# TASK STATEMENT
When a line of the entries below contains "domain", it counts once; state how many such lines there are and nothing else.

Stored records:
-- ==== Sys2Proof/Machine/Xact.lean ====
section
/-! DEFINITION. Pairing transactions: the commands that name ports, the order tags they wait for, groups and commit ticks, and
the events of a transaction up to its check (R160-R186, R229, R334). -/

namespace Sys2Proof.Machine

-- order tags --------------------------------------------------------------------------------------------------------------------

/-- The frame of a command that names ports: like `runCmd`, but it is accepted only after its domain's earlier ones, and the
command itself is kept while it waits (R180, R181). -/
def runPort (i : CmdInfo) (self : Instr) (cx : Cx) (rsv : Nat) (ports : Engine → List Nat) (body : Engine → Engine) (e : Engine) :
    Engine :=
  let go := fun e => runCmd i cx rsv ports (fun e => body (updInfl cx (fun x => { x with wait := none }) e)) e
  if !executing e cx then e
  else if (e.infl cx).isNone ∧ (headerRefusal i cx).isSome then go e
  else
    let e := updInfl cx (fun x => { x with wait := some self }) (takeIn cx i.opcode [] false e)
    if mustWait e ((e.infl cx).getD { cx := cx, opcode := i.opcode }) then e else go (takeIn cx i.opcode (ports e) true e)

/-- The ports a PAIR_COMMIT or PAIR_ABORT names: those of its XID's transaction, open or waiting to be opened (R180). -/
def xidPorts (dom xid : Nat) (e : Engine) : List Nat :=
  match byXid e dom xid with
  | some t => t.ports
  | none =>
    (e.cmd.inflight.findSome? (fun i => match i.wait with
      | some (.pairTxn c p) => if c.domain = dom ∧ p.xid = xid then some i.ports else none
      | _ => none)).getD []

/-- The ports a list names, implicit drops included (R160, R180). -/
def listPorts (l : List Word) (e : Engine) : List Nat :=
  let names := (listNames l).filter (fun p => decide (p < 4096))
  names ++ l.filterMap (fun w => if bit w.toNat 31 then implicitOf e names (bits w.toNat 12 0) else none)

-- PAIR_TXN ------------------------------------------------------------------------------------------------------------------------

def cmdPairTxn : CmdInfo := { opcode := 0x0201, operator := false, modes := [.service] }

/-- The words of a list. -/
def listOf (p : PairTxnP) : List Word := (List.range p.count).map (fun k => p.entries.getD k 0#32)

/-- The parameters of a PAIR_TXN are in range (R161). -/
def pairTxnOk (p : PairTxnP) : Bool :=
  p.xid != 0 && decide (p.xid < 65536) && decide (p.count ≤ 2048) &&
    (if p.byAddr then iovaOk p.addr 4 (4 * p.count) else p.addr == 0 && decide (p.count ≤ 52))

# ANSWER TO THE EXERCISE
2